England international rugby union player

Jan Godfrey Webster (24 August 1946 — 5 February 2019) was an English rugby union international.

Webster was born in Southport but his family would soon move to Walsall. He attended Queen Mary's Grammar School and had ambitions to became a footballer until the age of 14, when an approach from Aston Villa manager Joe Mercer was turned down by his headmaster. His early rugby was played with Walsall RFC.

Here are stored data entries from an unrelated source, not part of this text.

/-- Loads, stores, branches and jumps of the Mason core. Formalises the load, store, branch and jump rows of Table 5-5, R135,
R136, R153 and R143 for them. Completes: beq, bne, blt, bge, bltu, bgeu, jal, jalr, lh, lhu, lb, lbu, sw, sh, sb. -/
def Obligations.MasonLoadsStoresBranches : Prop :=
  ∀ (s : State) n w r, s.masonAt n w r →
    (mOp w = 16 → LoadsAs s n w 4 false fun f => exec (.lw n false f) s)
    ∧ (mOp w = 17 → LoadsAs s n w 2 true fun f => exec (.lh n false f) s)
    ∧ (mOp w = 18 → LoadsAs s n w 2 false fun f => exec (.lhu n false f) s)
    ∧ (mOp w = 19 → LoadsAs s n w 1 true fun f => exec (.lb n false f) s)
    ∧ (mOp w = 20 → LoadsAs s n w 1 false fun f => exec (.lbu n false f) s)
    ∧ (mOp w = 24 → StoresAs s n w 4 fun f => exec (.sw n false f) s)
    ∧ (mOp w = 25 → StoresAs s n w 2 fun f => exec (.sh n false f) s)
    ∧ (mOp w = 26 → StoresAs s n w 1 fun f => exec (.sb n false f) s)
    ∧ (let b := (s.brick n).arrived
      let x := BitVec.ofNat 32 (b.readX (mA w))
      let y := BitVec.ofNat 32 (b.readX (mB w))
      (mOp w = 32 → BranchesAs s n w (x == y) (exec (.beq n false) s))
      ∧ (mOp w = 33 → BranchesAs s n w (x != y) (exec (.bne n false) s))
      ∧ (mOp w = 34 → BranchesAs s n w (x.slt y) (exec (.blt n false) s))
      ∧ (mOp w = 35 → BranchesAs s n w (!x.slt y) (exec (.bge n false) s))
      ∧ (mOp w = 36 → BranchesAs s n w (x.ult y) (exec (.bltu n false) s))
      ∧ (mOp w = 37 → BranchesAs s n w (!x.ult y) (exec (.bgeu n false) s)))
    ∧ (mOp w = 38 → exec (.jal n false) s
        = .next (s.setBrick n (((s.brick n).arrived.sends (mA w) ((s.brick n).pc + 1) 1).goesOn ((s.brick n).pc + mSext w) 3)))
    ∧ (mOp w = 39 → exec (.jalr n false) s
        = .next (s.setBrick n (((s.brick n).arrived.sends (mA w) ((s.brick n).pc + 1) 1).goesOn ((s.brick n).readX (mB w) + mSext w) 3)))

/-- Pushes, waits and the end of a routine, and what faults the core. Formalises R137, R139, R143 for pushes and waits, R149
(END) and R153. That whichever row meets an illegal word takes the fault is the model's choice. Completes: epush, epushm,
spushm, masonWait, waiti, waitc, mEnd, aluAdd, lw. -/
def Obligations.MasonPushesAndWaits : Prop :=
  (∀ (s : State) n w r, s.masonAt n w r →
    let b := (s.brick n).arrived
    (mOp w = 48 → b.queueFull (nbits w 15 13) = false →
      exec (.epush n false) s = .next (s.setBrick n { b.goesOn (b.pc + 1) 1 with
        queues := b.queues.modify (nbits w 15 13) fun q =>
          q ++ [⟨b.readX (mB w) * 2 ^ 32 + b.readX (mA w), b.pc, b.order, b.clk + 2⟩] }))
    ∧ (mOp w = 48 → b.queueFull (nbits w 15 13) = true → exec (.epush n false) s = .next s)
    ∧ (∀ fault, mOp w = 49 → b.queueFull (mTgt w) = true → exec (.epushm n false fault) s = .next s)
    ∧ (mOp w = 49 → b.queueFull (mTgt w) = false → inData (b.maddr w) 8 = true →
      Protected s n (b.maddr w) 8 (fun t => t = s.setBrick n { b.goesOn (b.pc + 1) 3 with
        queues := b.queues.modify (mTgt w) fun q => q ++ [⟨leNat (b.data (b.maddr w) 8), b.pc, b.order, b.clk + 4⟩] })
        fun f => exec (.epushm n false f) s)
    ∧ (∀ fault, mOp w = 49 → b.queueFull (mTgt w) = false → inData (b.maddr w) 8 = false →
      exec (.epushm n false fault) s = .next ((s.setBrick n b).masonFault n (b.maddr w)))
    ∧ (mOp w = 50 → inData (b.maddr w) 32 = true → (b.fifos.getD (mTgt w) []).length < 32 →
      Protected s n (b.maddr w) 32 (fun t => t = s.setBrick n { b.goesOn (b.pc + 1) 4 with
        fifos := b.fifos.modify (mTgt w) fun f => f ++ [⟨fieldB (b.data (b.maddr w) 32) 0 8, fieldB (b.data (b.maddr w) 32) 8 8,
          fieldB (b.data (b.maddr w) 32) 16 8, fieldB (b.data (b.maddr w) 32) 24 8, b.clk + 7⟩] })
        fun f => exec (.spushm n false f) s)
    ∧ (∀ fault, mOp w = 50 → inData (b.maddr w) 32 = true → 32 ≤ (b.fifos.getD (mTgt w) []).length →
      exec (.spushm n false fault) s
        = .next (if (b.fifos.getD (mTgt w) []).any SDesc.last then s else (s.setBrick n b).masonFault n (b.maddr w)))
    ∧ (∀ fault, mOp w = 50 → inData (b.maddr w) 32 = false →
      exec (.spushm n false fault) s = .next ((s.setBrick n b).masonFault n (b.maddr w)))
    ∧ (mOp w = 56 → (∀ k ∈ bitsOf (mImm w) 6, (b.condSince k).isSome = true) →
      ∃ c, exec (.masonWait n false) s = .next (s.setBrick n { b with pc := (b.pc + 1) % 2 ^ 13, clk := c + 1, order := b.order + 1 })
        ∧ b.clk ≤ c ∧ (∀ k ∈ bitsOf (mImm w) 6, ∀ x, b.condSince k = some x → x ≤ c)
        ∧ (c = b.clk ∨ ∃ k ∈ bitsOf (mImm w) 6, b.condSince k = some c))
    ∧ (mOp w = 56 → (∃ k ∈ bitsOf (mImm w) 6, b.condSince k = none) → exec (.masonWait n false) s = .next s)
    ∧ (mOp w = 57 → (b.queues.getD (mTgt w) []) = [] →
      exec (.waiti n false) s = .next (s.setBrick n
        { b with pc := (b.pc + 1) % 2 ^ 13, clk := max b.clk (b.popped.getD (mTgt w) 0) + 1, order := b.order + 1 }))
    ∧ (mOp w = 57 → (b.queues.getD (mTgt w) []) ≠ [] → exec (.waiti n false) s = .next s)
    ∧ (mOp w = 58 → exec (.waitc n false) s = .next (s.setBrick n (b.goesOn (b.pc + 1) (max 1 (mImm w)))))
    ∧ (mOp w = 63 → exec (.mEnd n false) s = .next (s.setBrick n { b.goesOn (b.pc + 1) 1 with run := some { r with ended := true } })))
  ∧ (∀ (s : State) n r, smSorted s.br = true → (s.brick n).run = some r → r.ended = false → r.stopAt = none → (s.brick n).jobs = [] →
      ((s.brick n).code[(s.brick n).pc]? = none ∨ ∃ w, (s.brick n).code[(s.brick n).pc]? = some w ∧ mLegal w = false) →
      exec (.aluAdd n false) s = .next ((s.setBrick n (s.brick n).arrived).masonFault n (s.brick n).pc)
      ∧ exec (.lw n false 0) s = .next ((s.setBrick n (s.brick n).arrived).masonFault n (s.brick n).pc)
      ∧ exec (.epush n false) s = .next ((s.setBrick n (s.brick n).arrived).masonFault n (s.brick n).pc)
      ∧ exec (.mEnd n false) s = .next ((s.setBrick n (s.brick n).arrived).masonFault n (s.brick n).pc))
  ∧ (∀ (s : State) n r, smSorted s.br = true → (s.brick n).run = some r → r.ended = false → r.stopAt = none → (s.brick n).jobs = [] →
    ∃ t, exec (.mEnd n true) s = .next t ∧ (t.brick n).run = none ∧ (t.brick n).held = none ∧ (t.brick n).code = [])

/-- The tile and the matrix-vector path. Formalises R102 to R104, R107, R112 to R116 with the cycles of Table 5-8, and R127;
the arithmetic of R106 is that of tileRow and mvOutput. Completes: tload, tmul, mvld, mvcfg, mvmul, vopCopy, vopRope,
vcfgScaleTable, vcfgParameterBlock, store. -/
def Obligations.TileAndMatrixVector : Prop :=
  (∀ (s : State) n c i r, s.engineAt n 0 c i r → s.Canonical → nbits i.word 63 58 = 1 →
      let off := nbits i.word 18 0
      let fmt := nbits i.word 56 54
      let wb := nbits i.word 57 57
      fmt ≠ 7 → nbits i.word 53 19 = 0 → off % 64 = 0 → off + bankBytes fmt ≤ 2 ^ 19 →
      ((s.brick n).lastBank = wb → (s.brick n).free.getD 0 0 ≤ c) → s.anyBad (bedAddr n off) (bankBytes fmt) = false →
      ∃ t, exec (.tload n c []) s = .next t ∧ IssuedAs n 0 c i (s.brick n).fifos s t
        ∧ (let u := t.runTo n (c + 33);
          OverAt n (c + 33) s u
            ∧ (u.brick n).banks.getD wb {} = ⟨fmt, s.okBytes (bedAddr n off) (bankBytes fmt), c + 32, false⟩
            ∧ (u.brick n).banks.getD (1 - wb) {} = (s.brick n).banks.getD (1 - wb) {} ∧ (u.brick n).acc = (s.brick n).acc))
  ∧ (∀ (s : State) n c i r ds rest, s.engineAt n 0 c i r → s.Canonical → nbits i.word 63 58 = 2 →
      let b := s.brick n
      let af := nbits i.word 56 54
      let bank := b.banks.getD (nbits i.word 57 57) {}
      let rows := nbits i.word 47 32
      let base := nbits i.word 31 22
      let span := nbits i.word 21 11
      let size := if 5 ≤ af then 64 else 32
      let cyc := tileCycles bank.fmt
      let row (k : Nat) : List Byte := s.okBytes (bedAddr n ((unitsOf ds).getD k 0)) size
      af ≠ 7 → nbits i.word 51 48 = 0 → nbits i.word 10 0 = 0 → 1 ≤ rows → 1 ≤ span → span ≤ 1024 → tilePair bank.fmt af = true →
      takeStream (b.fifos.getD 0 []) = some (ds, rest) → streamOk ds [0] rows size size = true → bank.ready ≤ c → bank.bad = false →
      b.accBad = [] → (∀ u ∈ unitsOf ds, s.anyBad (bedAddr n u) size = false) →
      (if b.lastBank = nbits i.word 57 57 then b.free.getD 0 0 else b.free.getD 0 0 + 1) ≤ c → ds.all (fun d => d.ready ≤ c) = true →
      b.presentIn (footprint ds size) = true → (∀ k, k < span → accRow base span k ∉ b.full) →
    ∃ t, exec (.tmul n c []) s = .next t ∧ IssuedAs n 0 c i (b.fifos.set 0 rest) s t
      ∧ (t.brick n).free.getD 0 0 = c + rows * cyc
      ∧ (let u := t.runTo n (c + 15 + rows * cyc);
        OverAt n (c + 15 + rows * cyc) s u
          ∧ (∀ q, (u.brick n).accAt q
              = ((List.range rows).filter fun k => accRow base span k = q).foldl (fun old k =>
                  tileRow bank.fmt af bank.bytes (row k) (if nbits i.word 53 53 = 0 ∧ k < span then List.replicate 32 0 else old))
                  (b.accAt q))
          ∧ (∀ q, q ∈ (u.brick n).full ↔ q ∈ b.full ∨ (nbit i.word 52 = true ∧ ∃ k, k < min rows span ∧ accRow base span k = q))
          ∧ (∀ k, k < min rows span →
              (accRow base span k ∈ (u.brick n).accInt ↔ intFmt bank.fmt = true)))
      ∧ (nbit i.word 52 = true → ∀ k, k < rows → rows ≤ k + span →
          accRow base span k ∉ ((t.runTo n (c + 14 + k * cyc)).brick n).full
          ∧ accRow base span k ∈ ((t.runTo n (c + 15 + k * cyc)).brick n).full))
  ∧ (∀ (s : State) n c i r, s.engineAt n 1 c i r → s.Canonical → smSorted (s.brick n).latch = true → nbits i.word 63 58 = 3 →
      let slots := nbits i.word 57 50
      let count := nbits i.word 49 38
      let off := nbits i.word 18 0
      let len := npop slots 8 * count * 2
      let T := c + 3 + (npop slots 8 * count + 31) / 32
      slots ≠ 0 → count ≠ 0 → nbits i.word 37 27 + count ≤ 2048 → nbits i.word 26 19 = 0 → off % 64 = 0 → off + len ≤ 2 ^ 19 →
      (s.brick n).free.getD 1 0 ≤ c → s.anyBad (bedAddr n off) len = false →
    ∃ t, exec (.mvld n c []) s = .next t ∧ IssuedAs n 1 c i (s.brick n).fifos s t ∧ (t.brick n).latchReady = T - 1
      ∧ (let u := t.runTo n T;
        OverAt n T s u
          ∧ (∀ p sl e, (bitsOf slots 8)[p]? = some sl → e < count →
              smGet (fun _ => 0) (u.brick n).latch (sl * 2048 + nbits i.word 37 27 + e)
                = fieldB (s.okBytes (bedAddr n off) len) ((p * count + e) * 2) 2
              ∧ sl * 2048 + nbits i.word 37 27 + e ∉ (u.brick n).latchBad)
          ∧ (∀ sl e, sl < 8 → e < 2048 →
              (nbit slots sl = false ∨ e < nbits i.word 37 27 ∨ nbits i.word 37 27 + count ≤ e) →
              smGet (fun _ => 0) (u.brick n).latch (sl * 2048 + e) = smGet (fun _ => 0) (s.brick n).latch (sl * 2048 + e))))
  ∧ (∀ (s : State) n c i r, s.engineAt n 1 c i r → s.Canonical → nbits i.word 63 58 = 4 → nbits i.word 56 48 = 0 →
      nbits i.word 15 0 = 0 → nbits i.word 31 16 % 16 = 0 → nbits i.word 43 40 = 0 → (s.brick n).free.getD 1 0 ≤ c →
    ∃ t, exec (.mvcfg n c) s = .next t ∧ (t.brick n).mvDst = nbits i.word 57 57 ∧ (t.brick n).mvGroup = nbits i.word 47 32
      ∧ (t.brick n).mvOut = nbits i.word 31 16 ∧ (t.brick n).queues = (s.brick n).queues.modify 1 List.tail
      ∧ RegsKeep [regKey F.BRK_ISSUE_WAIT_MAX_CYCLES.addr n 0] s t ∧ t = { s with regs := t.regs, br := t.br })
  ∧ (∀ (s : State) n c i r ds rest, s.engineAt n 1 c i r → s.Canonical → nbits i.word 63 58 = 5 → smSorted (s.brick n).rb = true →
      let b := s.brick n
      let fmt := nbits i.word 57 55
      let kblk := if nbits i.word 34 30 = 0 then 32 else nbits i.word 34 30
      let outs := nbits i.word 29 20
      let base := nbits i.word 18 10
      let size := packBytes fmt 64
      let T := c + 11 + outs * mvCycles fmt kblk
      let blocks (o : Nat) : List (List Byte) := (List.range kblk).map fun j =>
        s.okBytes (bedAddr n ((unitsOf ds).getD (o * kblk + j) 0)) size
      let latch (sl e : Nat) : Nat := smGet (fun _ => 0) b.latch (sl * 2048 + nbits i.word 45 35 + e)
      fmt < 6 → nbits i.word 54 47 ≠ 0 → nbits i.word 45 35 + 64 * kblk ≤ 2048 → 1 ≤ outs → outs ≤ 512 → nbits i.word 9 0 = 0 →
      takeStream (b.fifos.getD 1 []) = some (ds, rest) → streamOk ds [0] (outs * kblk) size size = true →
      b.latchReady ≤ c → ds.all (fun d => d.ready ≤ c) = true → b.presentIn (footprint ds size) = true → b.free.getD 1 0 ≤ c →
      b.latchBad = [] → b.rbBad = [] → (∀ u ∈ unitsOf ds, s.anyBad (bedAddr n u) size = false) →
    (b.mvDst = 0 → base + outs ≤ 512 → (∀ o, o < outs → base + o ∉ b.rbFull) →
      ∃ t, exec (.mvmul n c []) s = .next t ∧ IssuedAs n 1 c i (b.fifos.set 1 rest) s t
        ∧ (let u := t.runTo n T;
          OverAt n T s u
            ∧ (∀ o sl, o < outs → sl ∈ bitsOf (nbits i.word 54 47) 8 →
                smGet (fun _ => 0) (u.brick n).rb ((base + o) * 8 + sl) = mvOutput fmt (blocks o) (latch sl)
                  (if nbit i.word 46 = true then smGet (fun _ => 0) b.rb ((base + o) * 8 + sl) else 0))
            ∧ (∀ q, q ∈ (u.brick n).rbFull ↔ q ∈ b.rbFull ∨ (nbit i.word 19 = true ∧ base ≤ q ∧ q < base + outs))
            ∧ u.bk = s.bk))
    ∧ (b.mvDst = 1 →
      ∃ t, exec (.mvmul n c []) s = .next t ∧ IssuedAs n 1 c i (b.fifos.set 1 rest) s t ∧ (t.brick n).mvOut = b.mvOut + outs
        ∧ (let u := t.runTo n T;
          OverAt n T s u
            ∧ u.bk = { s.bk with arriving := s.bk.arriving ++ [{ group := b.mvGroup / 4096 * 256 + b.mvGroup % 256, outBase := b.mvOut, lanes := outs, slots := nbits i.word 54 47, bad := false, own := r.own, sums := (List.range outs).flatMap fun o => (bitsOf (nbits i.word 54 47) 8).map fun sl => ((b.mvOut + o) * 8 + sl, mvOutput fmt (blocks o) (latch sl) 0) }] })))
  ∧ (∀ (s : State) n e c i r, s.engineAt n e c i r → engineWord e i.word = false →
      let t := (s.atCycle n c).engineIllegal n
      (e = 0 → exec (.tload n c []) s = .next t ∧ exec (.tmul n c []) s = .next t)
      ∧ (e = 1 → exec (.mvld n c []) s = .next t ∧ exec (.mvcfg n c) s = .next t ∧ exec (.mvmul n c []) s = .next t)
      ∧ (e = 2 → exec (.vopCopy n c []) s = .next t ∧ exec (.vopRope n c []) s = .next t ∧ exec (.vcfgScaleTable n c []) s = .next t
        ∧ exec (.vcfgParameterBlock n c []) s = .next t)
      ∧ (e = 3 → exec (.store n c []) s = .next t))
  ∧ (∀ (s : State) n k, n < 0x4000 → s.Canonical → smSorted s.br = true →
      k ∈ ((s.parity n [(2, k)]).brick n).accBad ∧ (s.parity n [(2, k)]).bit (hdrF .brk 0x10 30 0) 4 n = true
      ∧ (s.getF F.BRK_PARITY_CNT_COUNT n < 2 ^ 32 - 1 →
          (s.parity n [(2, k)]).getF F.BRK_PARITY_CNT_COUNT n = s.getF F.BRK_PARITY_CNT_COUNT n + 1))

A scrum-half, Webster was capped 11 times for England in the early 1970s and is noted for his performances in two historic overseas victories. He was England's scrum-half in the country's first ever away win over the Springboks in 1972, as well as for the defeat of the All Blacks at Eden Park in 1973, which was the first win in New Zealand by a home nation. In both matches, he was rated to be among England's best players by pundits.

Webster played much of his club rugby for Moseley and competed at county level for Staffordshire.